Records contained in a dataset
..........
-- ==== Sys2Proof/Laws/State.lean ====
section
/-! SUPPORT. What each primitive update of the state changes, one lemma a field: every other update is one of these. -/

namespace Sys2Proof.Machine

/-! ### A register's word is stored -/

@[simp] theorem State.putReg_pending (s : State) (r : Reg) (v : Nat) : (s.putReg r v).pending = s.pending := rfl
@[simp] theorem State.putReg_out (s : State) (r : Reg) (v : Nat) : (s.putReg r v).out = s.out := rfl
@[simp] theorem State.putReg_freeCount (s : State) (r : Reg) (v : Nat) : (s.putReg r v).freeCount = s.freeCount := rfl
@[simp] theorem State.putReg_now (s : State) (r : Reg) (v : Nat) : (s.putReg r v).now = s.now := rfl
@[simp] theorem State.putReg_open_ (s : State) (r : Reg) (v : Nat) : (s.putReg r v).open_ = s.open_ := rfl
@[simp] theorem State.putReg_sideA (s : State) (r : Reg) (v : Nat) : (s.putReg r v).sideA = s.sideA := rfl
@[simp] theorem State.putReg_sideB (s : State) (r : Reg) (v : Nat) : (s.putReg r v).sideB = s.sideB := rfl
@[simp] theorem State.putReg_principals (s : State) (r : Reg) (v : Nat) : (s.putReg r v).principals = s.principals := rfl
@[simp] theorem State.putReg_waiting (s : State) (r : Reg) (v : Nat) : (s.putReg r v).waiting = s.waiting := rfl
@[simp] theorem State.putReg_outcomes (s : State) (r : Reg) (v : Nat) : (s.putReg r v).outcomes = s.outcomes := rfl
@[simp] theorem State.putReg_cmdBudget (s : State) (r : Reg) (v : Nat) : (s.putReg r v).cmdBudget = s.cmdBudget := rfl
@[simp] theorem State.putReg_modActive (s : State) (r : Reg) (v : Nat) : (s.putReg r v).modActive = s.modActive := rfl
@[simp] theorem State.putReg_modShadow (s : State) (r : Reg) (v : Nat) : (s.putReg r v).modShadow = s.modShadow := rfl
@[simp] theorem State.putReg_stallActive (s : State) (r : Reg) (v : Nat) : (s.putReg r v).stallActive = s.stallActive := rfl
@[simp] theorem State.putReg_stallShadow (s : State) (r : Reg) (v : Nat) : (s.putReg r v).stallShadow = s.stallShadow := rfl
@[simp] theorem State.putReg_safeActive (s : State) (r : Reg) (v : Nat) : (s.putReg r v).safeActive = s.safeActive := rfl
@[simp] theorem State.putReg_safeShadow (s : State) (r : Reg) (v : Nat) : (s.putReg r v).safeShadow = s.safeShadow := rfl
@[simp] theorem State.putReg_validations (s : State) (r : Reg) (v : Nat) : (s.putReg r v).validations = s.validations := rfl
@[simp] theorem State.putReg_ringLoads (s : State) (r : Reg) (v : Nat) : (s.putReg r v).ringLoads = s.ringLoads := rfl
@[simp] theorem State.putReg_oddScopes (s : State) (r : Reg) (v : Nat) : (s.putReg r v).oddScopes = s.oddScopes := rfl
@[simp] theorem State.putReg_moduleCastled (s : State) (r : Reg) (v : Nat) : (s.putReg r v).moduleCastled = s.moduleCastled := rfl
@[simp] theorem State.putReg_update (s : State) (r : Reg) (v : Nat) : (s.putReg r v).update = s.update := rfl
@[simp] theorem State.putReg_power (s : State) (r : Reg) (v : Nat) : (s.putReg r v).power = s.power := rfl
@[simp] theorem State.putReg_anchors (s : State) (r : Reg) (v : Nat) : (s.putReg r v).anchors = s.anchors := rfl
@[simp] theorem State.putReg_sealedUpto (s : State) (r : Reg) (v : Nat) : (s.putReg r v).sealedUpto = s.sealedUpto := rfl
@[simp] theorem State.putReg_sampleTick (s : State) (r : Reg) (v : Nat) : (s.putReg r v).sampleTick = s.sampleTick := rfl
@[simp] theorem State.putReg_noSeal (s : State) (r : Reg) (v : Nat) : (s.putReg r v).noSeal = s.noSeal := rfl
@[simp] theorem State.putReg_skipped (s : State) (r : Reg) (v : Nat) : (s.putReg r v).skipped = s.skipped := rfl
@[simp] theorem State.putReg_deferred (s : State) (r : Reg) (v : Nat) : (s.putReg r v).deferred = s.deferred := rfl
@[simp] theorem State.putReg_notices (s : State) (r : Reg) (v : Nat) : (s.putReg r v).notices = s.notices := rfl
@[simp] theorem State.putReg_gooseSubs (s : State) (r : Reg) (v : Nat) : (s.putReg r v).gooseSubs = s.gooseSubs := rfl
@[simp] theorem State.putReg_holdover (s : State) (r : Reg) (v : Nat) : (s.putReg r v).holdover = s.holdover := rfl
@[simp] theorem State.putReg_arb (s : State) (r : Reg) (v : Nat) : (s.putReg r v).arb = s.arb := rfl
@[simp] theorem State.putReg_teleSubs (s : State) (r : Reg) (v : Nat) : (s.putReg r v).teleSubs = s.teleSubs := rfl
@[simp] theorem State.putReg_safePw (s : State) (r : Reg) (v : Nat) : (s.putReg r v).safePw = s.safePw := rfl
@[simp] theorem State.putReg_nonces (s : State) (r : Reg) (v : Nat) : (s.putReg r v).nonces = s.nonces := rfl
@[simp] theorem State.putReg_unlocks (s : State) (r : Reg) (v : Nat) : (s.putReg r v).unlocks = s.unlocks := rfl
@[simp] theorem State.putReg_safeFails (s : State) (r : Reg) (v : Nat) : (s.putReg r v).safeFails = s.safeFails := rfl
@[simp] theorem State.putReg_safeLockout (s : State) (r : Reg) (v : Nat) : (s.putReg r v).safeLockout = s.safeLockout := rfl
@[simp] theorem State.putReg_xlink (s : State) (r : Reg) (v : Nat) : (s.putReg r v).xlink = s.xlink := rfl
@[simp] theorem State.putReg_partnerSeen (s : State) (r : Reg) (v : Nat) : (s.putReg r v).partnerSeen = s.partnerSeen := rfl
@[simp] theorem State.putReg_gm (s : State) (r : Reg) (v : Nat) : (s.putReg r v).gm = s.gm := rfl
@[simp] theorem State.putReg_masters (s : State) (r : Reg) (v : Nat) : (s.putReg r v).masters = s.masters := rfl
@[simp] theorem State.putReg_slavePort (s : State) (r : Reg) (v : Nat) : (s.putReg r v).slavePort = s.slavePort := rfl
@[simp] theorem State.putReg_staged (s : State) (r : Reg) (v : Nat) : (s.putReg r v).staged = s.staged := rfl
@[simp] theorem State.putReg_canSealed (s : State) (r : Reg) (v : Nat) : (s.putReg r v).canSealed = s.canSealed := rfl
@[simp] theorem State.putReg_white (s : State) (r : Reg) (v : Nat) : (s.putReg r v).white = s.white := rfl
@[simp] theorem State.putReg_handoverAt (s : State) (r : Reg) (v : Nat) : (s.putReg r v).handoverAt = s.handoverAt := rfl
@[simp] theorem State.putReg_drill (s : State) (r : Reg) (v : Nat) : (s.putReg r v).drill = s.drill := rfl
@[simp] theorem State.putReg_pair (s : State) (r : Reg) (v : Nat) : (s.putReg r v).pair = s.pair := rfl
@[simp] theorem State.putReg_regions (s : State) (r : Reg) (v : Nat) : (s.putReg r v).regions = s.regions := rfl
@[simp] theorem State.putReg_freed (s : State) (r : Reg) (v : Nat) : (s.putReg r v).freed = s.freed := rfl
@[simp] theorem State.putReg_ledgerFresh (s : State) (r : Reg) (v : Nat) : (s.putReg r v).ledgerFresh = s.ledgerFresh := rfl
@[simp] theorem State.putReg_ledgerPend (s : State) (r : Reg) (v : Nat) : (s.putReg r v).ledgerPend = s.ledgerPend := rfl
@[simp] theorem State.putReg_ledgerQueue (s : State) (r : Reg) (v : Nat) : (s.putReg r v).ledgerQueue = s.ledgerQueue := rfl
@[simp] theorem State.putReg_buckets (s : State) (r : Reg) (v : Nat) : (s.putReg r v).buckets = s.buckets := rfl
@[simp] theorem State.putReg_floodCounts (s : State) (r : Reg) (v : Nat) : (s.putReg r v).floodCounts = s.floodCounts := rfl
@[simp] theorem State.putReg_floods (s : State) (r : Reg) (v : Nat) : (s.putReg r v).floods = s.floods := rfl
@[simp] theorem State.putReg_forces (s : State) (r : Reg) (v : Nat) : (s.putReg r v).forces = s.forces := rfl
@[simp] theorem State.putReg_tally (s : State) (r : Reg) (v : Nat) : (s.putReg r v).tally = s.tally := rfl
@[simp] theorem State.putReg_aborted (s : State) (r : Reg) (v : Nat) : (s.putReg r v).aborted = s.aborted := rfl
@[simp] theorem State.putReg_abortedSec (s : State) (r : Reg) (v : Nat) : (s.putReg r v).abortedSec = s.abortedSec := rfl
@[simp] theorem State.putReg_noticeReset (s : State) (r : Reg) (v : Nat) : (s.putReg r v).noticeReset = s.noticeReset := rfl
@[simp] theorem State.putReg_leases (s : State) (r : Reg) (v : Nat) : (s.putReg r v).leases = s.leases := rfl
..........
● **Problem**: Exactly as written, please reproduce the lines from the first line of the data to the line containing "s.safeShadow := rfl", inclusive, and nothing else.

● **Solution to this task**:
-- ==== Sys2Proof/Laws/State.lean ====
section
/-! SUPPORT. What each primitive update of the state changes, one lemma a field: every other update is one of these. -/

namespace Sys2Proof.Machine

/-! ### A register's word is stored -/

@[simp] theorem State.putReg_pending (s : State) (r : Reg) (v : Nat) : (s.putReg r v).pending = s.pending := rfl
@[simp] theorem State.putReg_out (s : State) (r : Reg) (v : Nat) : (s.putReg r v).out = s.out := rfl
@[simp] theorem State.putReg_freeCount (s : State) (r : Reg) (v : Nat) : (s.putReg r v).freeCount = s.freeCount := rfl
@[simp] theorem State.putReg_now (s : State) (r : Reg) (v : Nat) : (s.putReg r v).now = s.now := rfl
@[simp] theorem State.putReg_open_ (s : State) (r : Reg) (v : Nat) : (s.putReg r v).open_ = s.open_ := rfl
@[simp] theorem State.putReg_sideA (s : State) (r : Reg) (v : Nat) : (s.putReg r v).sideA = s.sideA := rfl
@[simp] theorem State.putReg_sideB (s : State) (r : Reg) (v : Nat) : (s.putReg r v).sideB = s.sideB := rfl
@[simp] theorem State.putReg_principals (s : State) (r : Reg) (v : Nat) : (s.putReg r v).principals = s.principals := rfl
@[simp] theorem State.putReg_waiting (s : State) (r : Reg) (v : Nat) : (s.putReg r v).waiting = s.waiting := rfl
@[simp] theorem State.putReg_outcomes (s : State) (r : Reg) (v : Nat) : (s.putReg r v).outcomes = s.outcomes := rfl
@[simp] theorem State.putReg_cmdBudget (s : State) (r : Reg) (v : Nat) : (s.putReg r v).cmdBudget = s.cmdBudget := rfl
@[simp] theorem State.putReg_modActive (s : State) (r : Reg) (v : Nat) : (s.putReg r v).modActive = s.modActive := rfl
@[simp] theorem State.putReg_modShadow (s : State) (r : Reg) (v : Nat) : (s.putReg r v).modShadow = s.modShadow := rfl
@[simp] theorem State.putReg_stallActive (s : State) (r : Reg) (v : Nat) : (s.putReg r v).stallActive = s.stallActive := rfl
@[simp] theorem State.putReg_stallShadow (s : State) (r : Reg) (v : Nat) : (s.putReg r v).stallShadow = s.stallShadow := rfl
@[simp] theorem State.putReg_safeActive (s : State) (r : Reg) (v : Nat) : (s.putReg r v).safeActive = s.safeActive := rfl
@[simp] theorem State.putReg_safeShadow (s : State) (r : Reg) (v : Nat) : (s.putReg r v).safeShadow = s.safeShadow := rfl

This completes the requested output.